The remarkable and accomplished Kathleen Chalfant (Wit) strikes senior-citizen gold again in Familiar Touch. It’s another film about geriatric challenges faced by a woman at the end of a long, productive life as a loving, devoted wife and mother and a respected career as a successful chef, now adjusting to a new, unexpected chapter as an octogenarian in an assisted living facility. This is a problem that impacts the lives of so many people that it’s a shame it isn’t explored more often in the movies, but the subject of growing old gracefully has proved to be box office poison, and movies about people who do it with dignity and grace win awards but play to empty houses. Paying audiences just don’t flock in droves to films that focus on liver spots and wheelchairs.
FAMILIAR TOUCH ★★★★ (4/4 stars) |
I hope Familiar Touch is an exception, because to miss it would be to overlook a rare and compassionate work of art, not to mention one of the most honest, heartfelt performances of this or any other year in motion picture history. At first, we don’t know or even suspect there is anything wrong with Ruth (Chalfant), a woman who hums while she prepares a signature lunch of cold salmon for a date she hardly knows. She meticulously prepares her sauce, then gingerly selects a conservative black dress with a romantic wistfulness. When she places her hand on her guest’s thigh, he writhes uncomfortably. Gradually, the uneasy scene takes shape. Ruth’s guest is not the link to a romantic interlude. He’s her middle-aged son, not a luncheon companion, and he’s come to her sparsely furnished apartment to see her—not to eat her cold salmon, but to drive her and her packed bags to an old folks home where he plans to check her into a new life and a new place to live it in.

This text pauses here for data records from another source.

-- ==== Sys2Proof/Machine/System.lean ====
section
/-! DEFINITION. Commits, decision queue, special registers, traps, counters (chapter 09). -/

namespace Sys2Proof.Machine

/-! ## Common rules (R212) -/

/-- Attributes of a word of majors 0x31 to 0x33. -/
def sysAttr (maj fn : Nat) (p : BitVec 4) (front : Bool) : Attr :=
  { maj := maj, fn := fn, p := some p, legal := true, front := front, serial := true, mirror := false }

/-! ## Commits and the decision queue (R223, R224; 02 R46) -/

/-- COMMIT (09 R223): every buffered store of the block is performed; in protected mode the snapshot, of the block as it stands
after the word, comes first (12 R284). -/
def execCommit (p : BitVec 4) (s : State) :
    Host.Outcome State Fault Refusal :=
  s.issue { sysAttr 0x31 2 p true with ordered := true } always never
    (straight (fun i s => s.commit i.blk))

/-- Leading warps that have not exited, as a consumer mask. -/
def Block.consumers (b : Block) : BitVec 16 :=
  (mapFrom 0 (fun n w => (n, w)) b.ctx.warps).foldl (fun (m : BitVec 16) e =>
    if e.2.gone then m else m ||| BitVec.ofNat 16 (2 ^ e.1)) 0

/-- DQPUSH (09 R224): the front thread appends a word for every leading warp that has not exited. -/
def execDqpush (p : BitVec 4) (sa x : BitVec 5) (s : State) :
    Host.Outcome State Fault Refusal :=
  s.issue
    { sysAttr 0x31 3 p true with rs := [sa.toNat, x.toNat], cmp := some (fun i _ => [(i.s sa).toNat, (i.s x).toNat]) } (fun i _ => i.front)
    (fun i _ => decide (Config.dqEntries ≤ i.b.ctx.dq.length))
    (straight (fun i s => s.modBlock i.blk (fun b =>
      let e : DqEntry := { word := i.s x ++ i.s sa, mask := b.consumers }
      if e.mask = 0 then b else { b with ctx := { b.ctx with dq := b.ctx.dq ++ [e] } })))

/-- Take a unit's oldest word out of the queue: the word, and what is left. -/
def dqTake (n : Nat) : List DqEntry → Option (BitVec 64 × List DqEntry)
  | [] => none
  | e :: rest =>
    if natBit e.mask.toNat n then
      let m := e.mask &&& ~~~(BitVec.ofNat 16 (2 ^ n))
      some (e.word, if m = 0 then rest else { e with mask := m } :: rest)
    else (dqTake n rest).map (fun r => (r.1, e :: r.2))

/-- DQPOP (09 R224): the oldest word that holds the warp's bit goes to a scalar pair. -/
def execDqpop (p : BitVec 4) (t : BitVec 5) (s : State) :
    Host.Outcome State Fault Refusal :=
  s.issue
    { sysAttr 0x31 4 p false with
      legal := t != 31, ws := [t.toNat, t.toNat + 1], outs := [.s t.toNat, .s (t.toNat + 1)] }
    always (fun i _ => (dqTake i.u.num i.b.ctx.dq).isNone)
    (straight (fun i s => match dqTake i.u.num i.b.ctx.dq with
      | some (x, rest) =>
        if i.b.ctx.dq.any (fun e => e.bad && natBit e.mask.toNat i.u.num && e.word == x) then s.consume i.blk Cause.UNCORRECTABLE
        else
        let s := s.modBlock i.blk (fun b => { b with ctx := { b.ctx with dq := rest } })
        (s.putS i t (x.extractLsb' 0 32)).putS i (t + 1) (x.extractLsb' 32 32)
      | none => s))

/-! ## Special registers (R225; 02 R47 to R52) -/

/-- Every earlier instruction of the warp has completed, or has passed its fault point (R51). -/
def Warp.faultPointsPassed (w : Warp) : Bool := w.log.all (fun e => e.2.lanes.all (fun x => !e.2.open' x))

/-- Every earlier instruction of the warp has added its energy: what its log still holds are faulted accesses. -/
def Warp.energyIn (w : Warp) : Bool := w.log.all (fun e => e.2.lanes.all LaneAcc.stuck)

/-- A sink group of the warp is under way in a lane. -/
def Warp.groupsOut (w : Warp) : Bool := w.log.any (fun e => e.2.op == .sink && e.2.lanes.any (fun x => !x.stuck))

/-- An SRD waits (R51). -/
def Iss.srdStall (i : Iss) (n : Nat) : Bool :=
  match n with
  | 0x09 => i.w.log.any (fun e => e.2.op == .sink)
  | 0x0A => i.w.log.any (fun e => e.2.op == .sink)
  | 0x0D => !i.w.energyIn
  | 0x10 => !i.w.faultPointsPassed
  | _ => false

/-- What a special register reads as (R47, R48). -/
def State.special (s : State) (i : Iss) (n : Nat) : Word :=
  let nat := fun (x : Nat) => BitVec.ofNat 32 x
  let warp := fun (x : Word) => if i.front then 0 else x
  match n with
  | 0x00 => warp (nat i.lead)
  | 0x01 => nat i.u.num
  | 0x02 => nat i.b.x
  | 0x03 => nat i.b.y
  | 0x04 => nat i.b.z
  | 0x05 => nat i.b.regid
  | 0x06 => nat i.core
  | 0x07 => nat (i.die + s.devNum * 4)
  | 0x08 => nat (s.core i.core).ltime
  | 0x09 => warp (i.w.sinkrec.extractLsb' 0 32)
  | 0x0A => warp (i.w.sinkrec.extractLsb' 32 32)
  | 0x0B => nat (s.cycles i.core)
  | 0x0C => i.w.clkLatch
  | 0x0D => i.b.energy.extractLsb' 0 32
  | 0x0E => if i.front then 0xFFFFFFFF else ((i.b.rung.map Prod.snd).map nat).getD 0xFFFFFFFF
  | 0x0F => if i.front then 0xFFFFFFFF else (((i.w.lane i.lead).item).map nat).getD 0xFFFFFFFF
  | 0x10 => warp i.w.parked
  | 0x11 => i.w.trapCause.setWidth 32
  | 0x12 => i.w.trapPc
  | 0x13 => warp i.w.trapMask
  | 0x14 => i.w.trapView
  | 0x15 => i.w.trapCoord
  | _ => warp (i.w.fflags.setWidth 32)

/-- SRD (09 R225): a special register goes to a scalar register; reading %clocklo fills the clock latch. -/
def execSrd (p : BitVec 4) (t r : BitVec 5) (s : State) :
    Host.Outcome State Fault Refusal :=
  s.issue { sysAttr 0x31 5 p true with legal := decide (r.toNat ≤ 0x16), ws := [t.toNat], outs := [.s t.toNat] } always
    (fun i _ => i.srdStall r.toNat)
    (straight (fun i s =>
      let s' := s.putS i t (s.special i r.toNat)
      if r = 0x0B then
        s'.modUnit i.blk i.u (fun w => { w with clkLatch := BitVec.ofNat 32 (s.cycles i.core / 2 ^ 32) })
      else s'))

/-- SWR (09 R225): %fflags takes a value; the front thread's is ignored. The flags of the warp's earlier groups come first (02 R41). -/
def execSwr (p : BitVec 4) (r x : BitVec 5) (s : State) :
    Host.Outcome State Fault Refusal :=
  s.issue { sysAttr 0x31 6 p true with legal := r == 0x16, rs := [x.toNat], cmp := some (fun i _ => [r.toNat, (i.s x).toNat]) }
    always (fun i _ => i.w.groupsOut)
    (straight (fun i s =>
      if i.front then s else s.modUnit i.blk i.u (fun w => { w with fflags := (i.s x).setWidth 5 })))

/-! ## Traps and parked lanes (R226, R227; 14 R334, R337) -/

/-- TRAP (09 R227): every active lane takes TRAP and resumes past the word. -/
def execTrap (p e : BitVec 4) (s : State) :
    Host.Outcome State Fault Refusal :=
  s.issue (sysAttr 0x32 0 p true) always never
    (straight (fun i s => s.takeFault i.blk i.u i.act (fun _ =>
      { i.fault Cause.TRAP with resume := nextPc i.pc, coord := e.setWidth 32 })))

/-- The word runs in the unit's handler. -/
def Iss.inHandler (i : Iss) : Bool := match i.w.handler with
  | some h => inMask i.path h
  | none => false

/-- Lanes of the trap being handled: the handler lane, and the lanes of %trapmask still parked for it. -/
def Warp.trapped (w : Warp) (h : Nat) : Word :=
  match (w.lane h).park with
  | some p => laneBit h ||| w.lanesWhere (fun l => l.status == .parked && l.park.any p.sameFault)
  | none => laneBit h

/-- A register of the handler bank awaits a token. -/
def Iss.bankPending (i : Iss) : Bool := i.inHandler && i.w.pend.any (fun e => decide (32 ≤ e.1))

/-- RTE and RTE.FWD: the end of the handler, its bank with it, and what comes of its lanes. -/
def State.leaveHandler (s : State) (i : Iss) (fwd : Bool) : State :=
  match i.w.handler with
  | none => s
  | some h =>
    let lanes := i.w.trapped h
    let park := (i.w.lane h).park
    let s := s.modUnit i.blk i.u Warp.endHandler
    let s := if fwd then
        match park with
        | some p => (s.modUnit i.blk i.u (fun w => w.modLane h (fun l => { l with status := .parked }))).forward i.blk i.u lanes p false
        | none => s
      else s.resumeLanes i.blk i.u lanes
    s.askHandler i.blk i.u

/-- RTE (09 R227): the handler ends: its lanes resume, or with FWD the trap goes to the system cores. -/
def execRte (p : BitVec 4) (f : BitVec 1) (s : State) :
    Host.Outcome State Fault Refusal :=
  s.issue (sysAttr 0x32 1 p true) (fun i _ => i.inHandler) (fun i _ => i.bankPending)
    (fun i s => (s.leaveHandler i (f == 1), i.act))

/-- Lane and register that XLR and XLW name. -/
def Iss.xLane (i : Iss) (sa : BitVec 5) : Nat := (i.s sa).toNat % 32
def Iss.xReg (i : Iss) (x : BitVec 5) : Nat := (i.s x).toNat % 64

/-- A word of a handler of a warp, on a register of a parked lane; the trailing warp's XLR reads its own. -/
def State.xl (s : State) (a : Attr) (sa x : BitVec 5) (f : Iss → State → State) : Host.Outcome State Fault Refusal :=
  s.issue a (fun i _ => i.inHandler && !i.front && decide (i.xReg x < 56)) never (straight (fun i s =>
    if !i.trailing && (i.w.lane (i.xLane sa)).status != .parked then s.faultAct i Cause.PROT else f i s))

/-- XLR (09 R227): a register of a parked lane goes to a scalar register; one beyond its code is consumed (12 R277). -/
def execXlr (p : BitVec 4) (t sa x : BitVec 5) (s : State) :
    Host.Outcome State Fault Refusal :=
  s.xl { sysAttr 0x32 2 p false with rs := [sa.toNat, x.toNat], ws := [t.toNat], mirror := true } sa x
    (fun i s =>
      if natBit (i.w.lane (i.xLane sa)).bad.toNat (i.xReg x) then s.consume i.blk Cause.UNCORRECTABLE 3
      else s.putS i t ((i.w.lane (i.xLane sa)).reg (i.xReg x)))

/-- XLW (09 R227): a scalar register goes to a register of a parked lane, and clears its taint bit. The trailing warp's issues
nothing: it is compared (R235; notes/assumptions/38). -/
def execXlw (p : BitVec 4) (t sa x : BitVec 5) (s : State) :
    Host.Outcome State Fault Refusal :=
  s.xl
    { sysAttr 0x32 3 p false with
      rs := [sa.toNat, x.toNat, t.toNat]
      cmp := some (fun i _ => [(i.s sa).toNat, (i.s x).toNat, (i.s t).toNat]) } sa x
    (fun i s => s.modUnit i.blk i.u (fun w => w.modLane (i.xLane sa) (fun l => l.setReg (i.xReg x) (i.s t))))

/-- KILL (09 R228): the issuing block ends at once. -/
def execKill (p : BitVec 4) (sa : BitVec 5) (s : State) :
    Host.Outcome State Fault Refusal :=
  s.issue { sysAttr 0x32 4 p true with rs := [sa.toNat], cmp := some (fun i _ => [(i.s sa).toNat]) } always never
    (straight (fun i s => s.killBlock i.blk ((i.s sa).toNat % 256) .killed))

/-- PARKQ (09 R227): the mask of lanes parked for a cause, or for any. -/
def execParkq (p : BitVec 4) (t sa : BitVec 5) (s : State) :
    Host.Outcome State Fault Refusal :=
  s.issue { sysAttr 0x32 5 p false with rs := [sa.toNat], ws := [t.toNat], outs := [.s t.toNat] } always
    (fun i _ => !i.w.faultPointsPassed)
    (straight (fun i s =>
      let c := (i.s sa).toNat % 64
      s.putS i t (i.w.lanesWhere (fun l => l.status == .parked && (c == 0 || l.park.map Park.cause == some c)))))

/-- UNPARK (09 R227): parked lanes resume. -/
def execUnpark (p : BitVec 4) (sa : BitVec 5) (s : State) :
    Host.Outcome State Fault Refusal :=
  s.issue { sysAttr 0x32 6 p false with rs := [sa.toNat] } always never
    (straight (fun i s => s.resumeLanes i.blk i.u (i.s sa &&& i.w.parked)))

/-! ## Counters and energy (R229 to R233) -/

def Iss.ctrBank (i : Iss) (sa : BitVec 5) : Nat := (i.s sa).toNat % 4
def Iss.ctrNo (i : Iss) (sa : BitVec 5) : Nat := (i.s sa).toNat / 4 % 8

/-- A counter bank of the issuing core. -/
def State.bankOf (s : State) (i : Iss) (n : Nat) : CtrBank := (s.core i.core).banks.getD {} n
def State.modBank (s : State) (i : Iss) (n : Nat) (f : CtrBank → CtrBank) : State :=
  s.modCore i.core (fun k => { k with banks := k.banks.putD {} n (f (k.banks.getD {} n)) })

/-- The issuing block holds a bank, or it has been stolen from it. -/
def State.holds (s : State) (i : Iss) (n : Nat) : Bool := (s.bankOf i n).holder == some i.blk

/-- CTRCLM (09 R230): the block becomes the holder of a free bank: 0, or 1 where it is busy. -/
def execCtrclm (p : BitVec 4) (t sa : BitVec 5) (s : State) :
    Host.Outcome State Fault Refusal :=
  s.issue { sysAttr 0x33 0 p true with rs := [sa.toNat], ws := [t.toNat], outs := [.s t.toNat] } always never
    (straight (fun i s =>
      let n := i.ctrBank sa
      let b := s.bankOf i n
      if (s.part i.r.part).counters && ((b.holder.isNone && !b.stolen) || b.holder == some i.blk) then
        (s.modBank i n (fun b => { b with holder := some i.blk })).putS i t 0
      else s.putS i t 1))

/-- CTRREL (09 R230): a bank that the block holds is free. -/
def execCtrrel (p : BitVec 4) (sa : BitVec 5) (s : State) :
    Host.Outcome State Fault Refusal :=
  s.issue { sysAttr 0x33 1 p true with rs := [sa.toNat] } always never
    (straight (fun i s => if s.holds i (i.ctrBank sa) then s.modBank i (i.ctrBank sa) (fun b => { stolen := b.stolen }) else s))

/-- CTRCFG (09 R231): a counter of a held bank is configured; CLR sets it to 0. -/
def execCtrcfg (p : BitVec 4) (sa x : BitVec 5) (s : State) :
    Host.Outcome State Fault Refusal :=
  s.issue { sysAttr 0x33 2 p true with rs := [sa.toNat, x.toNat] } always never
    (straight (fun i s =>
      if !s.holds i (i.ctrBank sa) then s.faultAct i Cause.COUNTER_BUSY
      else s.modBank i (i.ctrBank sa) (fun b =>
        let c := b.ctrs.getD {} (i.ctrNo sa)
        let v := i.s x
        let c' : Counter := { config := v &&& 0x7FF, count := if natBit v.toNat 11 then 0 else c.count }
        { b with ctrs := b.ctrs.put (i.ctrNo sa) c' })))

/-- CTRRD_LO (09 R232): the low word of a counter; the high part goes to the reader's counter latch. -/
def execCtrrdLo (p : BitVec 4) (t sa : BitVec 5) (s : State) :
    Host.Outcome State Fault Refusal :=
  s.issue { sysAttr 0x33 3 p true with rs := [sa.toNat], ws := [t.toNat], outs := [.s t.toNat] } always never
    (straight (fun i s =>
      if !s.holds i (i.ctrBank sa) then s.faultAct i Cause.COUNTER_BUSY
      else
        let c := ((s.bankOf i (i.ctrBank sa)).ctrs.getD {} (i.ctrNo sa)).count
        (s.modUnit i.blk i.u (fun w => { w with ctrLatch := c.extractLsb' 32 16, ctrBank := i.ctrBank sa })).putS i t
          (c.extractLsb' 0 32)))

/-- CTRRD_HI (09 R232): the counter latch, and STOLEN. -/
def execCtrrdHi (p : BitVec 4) (t : BitVec 5) (s : State) :
    Host.Outcome State Fault Refusal :=
  s.issue { sysAttr 0x33 4 p true with ws := [t.toNat], outs := [.s t.toNat] } always never
    (straight (fun i s =>
      let b := s.bankOf i i.w.ctrBank
      let stolen : Word := if b.stolen && b.holder == some i.blk then 0x80000000 else 0
      s.putS i t (i.w.ctrLatch.setWidth 32 ||| stolen)))

/-- ENRD (09 R233): the block's energy sum goes to a scalar pair. -/
def execEnrd (p : BitVec 4) (t : BitVec 5) (s : State) :
    Host.Outcome State Fault Refusal :=
  s.issue
    { sysAttr 0x33 5 p true with
      legal := t != 31, ws := [t.toNat, t.toNat + 1], outs := [.s t.toNat, .s (t.toNat + 1)] }
    always (fun i _ => !i.w.energyIn)
    (straight (fun i s => (s.putS i t (i.b.energy.extractLsb' 0 32)).putS i (t + 1) (i.b.energy.extractLsb' 32 32)))

end Sys2Proof.Machine
end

Ruth seems normal, decisive, capable of taking care of herself, while holding onto every last vestige of sanity and independence in her mind. Pragmatic in spite of her confusion, she accepts her new circumstances without voicing resistance or causing a disturbance. In the dining room, where fellow residents stare at their scrambled eggs with awe, she plays around with her unappetizing food with a fork of indifference. When the friendly staff feeds her pills to fight cholesterol, improve memory loss, encourage energy and treat a dozen other aging conditions of age she doesn’t understand, Ruth recites a recipe for borscht to a bored attendant to prove she still has a functioning brain and the capacity for memory. Scene by scene, the vicissitudes of old age are wisely, sensitively observed and related, in a screenplay by Sarah Friedland (who also directed) that exemplifies clemency without pity, and acted by an elderly ensemble cast that is amazing to watch. To ensure authenticity, Familiar Touch was filmed with the collaboration of the actual residents and staff of Bella Vista, a real retirement community, giving it a moment-to-moment reality that is touching but never deliberately, depressingly so. Special significance should be awarded to H. Jon Benjamin, as the tortured son, Carolyn Michelle as Vanessa and Andy McQueen as Brian, as staff members who give Ruth affection above and beyond the call of duty.
And through the rooms and activities, at the center of everything, is the overwhelming tenderness and humanity of Kathleen Chalfant, who unlocks the mysterious keys of Alzheimer’s for us all to understand, with no histrionics and no bursts of emotional self-indulgence. She belies all those warnings about the inevitable results of illness and physical failure. We hear about the eventual, unavoidable danger of living too long, when the teeth grow soft and the apple no longer bites. Some of us might even experience it someday. But she is fearless, exposing every line and wrinkle, but beautiful in the process. Clearly, she could use some Plexiderm. But she makes you see and feel the virtues of age without fear or anxiety. What a performance, and what a movie.